Now, I was confused. One minute I was being told they’d be treating me with medications, because my heart wasn’t that bad (I guess), and the next day, medical personnel are rushing me into surgery for a stent. What did I miss? How did I get lost? Or…was it even me?” While doing the Stent Placement and Heart Cath, Dr. Sandu stopped the procedure to come talk to me. He apologized for not thinking my chest pains weren’t so bad. He thought I was making this stuff up. Now, I ask you, who would make it up??? He did apologize again and told me that I needed bypass surgery…now! He called the Cardiovascular Surgeon, Dr. Poierer and they decided to wait 4 days to get the plavix out of my system.
I couldn’t believe it! How could this have happened so fast? But, it hadn’t happened that fast. No indeed! This had been going on for years! As I lay there facing open heart surgery, thoughts gone from no one caring about my chest pains, through being accused to being hysterical over “nothing” of suffering through stent surgeries and swallowing or being injected with at least a warehouse-full of medications---and, all the time, being led to believe that the medical experts were “working on it” only to end up once more in a hospital bed, but this time facing Open Heart Surgery. Now I am starting to get both frightened and angry. I’m frightened over the surgery, but angry that no one caught the fact that I had 2 occlusions at 100% and 3 occlusions at over 50%. If someone had just cared enough to check me out, I could have avoided the open heart surgery. For that matter, I could have avoided the heart attack that brought all this to the light. I could have been a normal healthy grandma and had a perfectly normal life. I have lost so much time, I have spent so much time being frightened. Why did this happen to me? Why wasn’t it caught?

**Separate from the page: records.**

/-- SHR and SHL shift VX by one in place, whatever Y is, and VF, unless it is the destination, gets the bit shifted out (42_alu section 2; D9, D11). -/
def Obligations.ShiftsReportTheBitShiftedOut : Prop :=
  ∀ (x y : Reg) (s : State),
    (∃ t, exec (.shrVx x y) s = .next t ∧ (t.getV x).toNat = (s.getV x).toNat / 2 ∧
      (x ≠ vF → (t.getV vF).toNat = (s.getV x).toNat % 2) ∧
      t.pc = s.pc + 2 ∧ t.report = .ok ∧ KeptExcept { regs := [vF, x] } s t) ∧
    (∃ t, exec (.shlVx x y) s = .next t ∧ (t.getV x).toNat = 2 * (s.getV x).toNat % 256 ∧
      (x ≠ vF → (t.getV vF).toNat = (s.getV x).toNat / 128) ∧
      t.pc = s.pc + 2 ∧ t.report = .ok ∧ KeptExcept { regs := [vF, x] } s t)

/-- RND: VX is the draw ANDed with NN, for every draw a harness fixes and for the free one otherwise; exactly one draw is taken (42_alu section 3;
D25; the queue and the count are the model's own, log 5). -/
def Obligations.RandomByteIsMasked : Prop :=
  ∀ (x : Reg) (nn : Byte) (s : State), ∃ t, exec (.rnd x nn) s = .next t ∧
    (∀ r rest, s.rngQueue = r :: rest → t.getV x = r &&& nn) ∧
    (s.rngQueue = [] → t.getV x = Config.randomByte s.rngDraws &&& nn) ∧
    t.rngQueue = s.rngQueue.tail ∧ t.rngDraws = s.rngDraws + 1 ∧
    t.pc = s.pc + 2 ∧ t.report = .ok ∧ KeptExcept { regs := [x], random := true } s t

/-- Every instruction but RND takes no draw and answers alike whatever the random source holds (42_alu section 3: "none by any other instruction"; D25). -/
def Obligations.OnlyRndReadsTheRandomSource : Prop :=
  ∀ (i : Instr) (s : State) (q : List Byte) (d : Nat), (∀ x nn, i ≠ .rnd x nn) →
    exec i { s with rngQueue := q, rngDraws := d } = mapNext (fun t => { t with rngQueue := q, rngDraws := d }) (exec i s)

/-! ## Index register and memory -/

/-- LD I, ADD I and LD F write I only: NNN, the sum modulo 2^16, the glyph of the low nibble of VX; VF stays (43_index_memory section 1; D13, D14,
G14, G15). -/
def Obligations.IndexInstructionsWriteOnlyTheIndex : Prop :=
  ∀ (nnn : Addr) (x : Reg) (s : State),
    (∃ t, exec (.ldI nnn) s = .next t ∧ t.i.toNat = nnn.toNat ∧ t.pc = s.pc + 2 ∧ t.report = .ok ∧ KeptExcept { index := true } s t) ∧
    (∃ t, exec (.addIVx x) s = .next t ∧ t.i.toNat = (s.i.toNat + (s.getV x).toNat) % 65536 ∧ t.pc = s.pc + 2 ∧ t.report = .ok ∧
      KeptExcept { index := true } s t) ∧
    (∃ t, exec (.ldFVx x) s = .next t ∧ t.i.toNat = 5 * ((s.getV x).toNat % 16) ∧ t.pc = s.pc + 2 ∧ t.report = .ok ∧
      KeptExcept { index := true } s t)

/-- LD B stores the decimal digits of VX at I, I+1, I+2 and nothing else (43_index_memory section 2; D4, D30, the order of the digits is G16); past
0xFFF it ends in ADDRESS_OUT_OF_RANGE. -/
def Obligations.DecimalDigitsAreStored : Prop :=
  ∀ (x : Reg) (s : State), Memory.wf s.mem →
    (s.i.toNat + 2 ≤ 0xFFF → ∃ t, exec (.ldBVx x) s = .next t ∧
      (Memory.read t.mem s.i.toNat).toNat ≤ 2 ∧ (Memory.read t.mem (s.i.toNat + 1)).toNat ≤ 9 ∧
      (Memory.read t.mem (s.i.toNat + 2)).toNat ≤ 9 ∧
      (s.getV x).toNat = 100 * (Memory.read t.mem s.i.toNat).toNat + 10 * (Memory.read t.mem (s.i.toNat + 1)).toNat +
        (Memory.read t.mem (s.i.toNat + 2)).toNat ∧
      (∀ a, a < s.i.toNat ∨ s.i.toNat + 2 < a → Memory.read t.mem a = Memory.read s.mem a) ∧
      t.pc = s.pc + 2 ∧ t.report = .ok ∧ KeptExcept { memory := true } s t) ∧
    (0xFFF < s.i.toNat + 2 →
      exec (.ldBVx x) s = .fault (.addressOutOfRange (BitVec.ofNat 16 (max s.i.toNat 0x1000)) .write s.pc))

/-- LD [I], Vx stores V0 to VX from I on and nothing else, and moves I by X + 1 iff the switch is set, which holds for both settings of it
(43_index_memory section 2; D4, D15, D30); past 0xFFF it ends in ADDRESS_OUT_OF_RANGE. -/
def Obligations.RegistersAreStored : Prop :=
  ∀ (x : Reg) (s : State), Memory.wf s.mem →
    (s.i.toNat + x.toNat ≤ 0xFFF → ∃ t, exec (.ldMemVx x) s = .next t ∧
      (∀ k : Reg, k.toNat ≤ x.toNat → Memory.read t.mem (s.i.toNat + k.toNat) = s.getV k) ∧
      (∀ a, a < s.i.toNat ∨ s.i.toNat + x.toNat < a → Memory.read t.mem a = Memory.read s.mem a) ∧
      t.i.toNat = (if s.params.loadStoreIncrementsI then s.i.toNat + x.toNat + 1 else s.i.toNat) ∧
      t.pc = s.pc + 2 ∧ t.report = .ok ∧ KeptExcept { memory := true, index := true } s t) ∧
    (0xFFF < s.i.toNat + x.toNat →
      exec (.ldMemVx x) s = .fault (.addressOutOfRange (BitVec.ofNat 16 (max s.i.toNat 0x1000)) .write s.pc))

/-- LD Vx, [I] loads V0 to VX from I on, leaves the registers above X and memory alone, and moves I by X + 1 iff the switch is set; past 0xFFF it
ends in ADDRESS_OUT_OF_RANGE and nothing is loaded (43_index_memory R175). -/
def Obligations.RegistersAreLoaded : Prop :=
  ∀ (x : Reg) (s : State),
    (s.i.toNat + x.toNat ≤ 0xFFF → ∃ t, exec (.ldVxMem x) s = .next t ∧
      (∀ k : Reg, k.toNat ≤ x.toNat → t.getV k = Memory.read s.mem (s.i.toNat + k.toNat)) ∧
      (∀ k : Reg, x.toNat < k.toNat → t.getV k = s.getV k) ∧
      t.i.toNat = (if s.params.loadStoreIncrementsI then s.i.toNat + x.toNat + 1 else s.i.toNat) ∧
      t.pc = s.pc + 2 ∧ t.report = .ok ∧ KeptExcept { regs := regsThrough x, index := true } s t) ∧
    (0xFFF < s.i.toNat + x.toNat →
      exec (.ldVxMem x) s = .fault (.addressOutOfRange (BitVec.ofNat 16 (max s.i.toNat 0x1000)) .read s.pc))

While anger and indignation have their places, a hospital bed is not the most effective place from which to preach medical care reformation. It seemed as though the worst was behind me, and—as frightening as it sounded, Open Heart Surgery did appear to be my best hope in my battle against Heart Disease. I promised myself that when I had recovered sufficiently from my surgery, I would do all within my ability, to help other patients avoid the agonizing journey that I had made in my battle to stay alive and watch my grandchildren grow. Of course, I didn’t realize that all that time that I would continue to be the victim of additional medical misjudgments because Kaiser professionals were, once again, either unwilling or unable to care about their patients, as you will see.
Well, it’s the day before surgery and my daughter arrives from Indiana to be there with her dad and I for the surgery. It was kind of funny, while I was still at Kaiser, I was getting a little panicky waiting for the paramedics to transfer me, so when they came into my room, they asked if I was Sharon and I said “no”. They had to go to the front desk and grab a nurse that knew who I was. I couldn’t help but play one more practical joke for the road. Don’t worry, I apologized to the medics while were on our day. They got me to a dingy room at Saint Agnes. I got into the dingy bed.
Finally Bre, my daughter came. I was never so happy to see a face before. Not only had I not seen her for several months, but also with the surgery facing me, I needed her with me. In spite of her strength and compassionship and I had a panic attack. I couldn’t help it, I was scared out of my mind. I had no idea what to expect. All I could remember was my father’s surgery 17 years ago and how bad he looked.
Remembering that image, I decided to make a run for it. Yep, I tried to escape. Bre and the nurse had to tackle me to get me back into the bed. I was still panicking when my husband got there. He tried to calm me down and tried to make me eat the awful dinner that was being served. No, not me, I wasn’t going to eat that stuff. I finally calmed down and apologized to everyone and hung my head in shame. It was now time for visitors to leave. I’m so lucky that this panic attack wore me out and I fell fast asleep.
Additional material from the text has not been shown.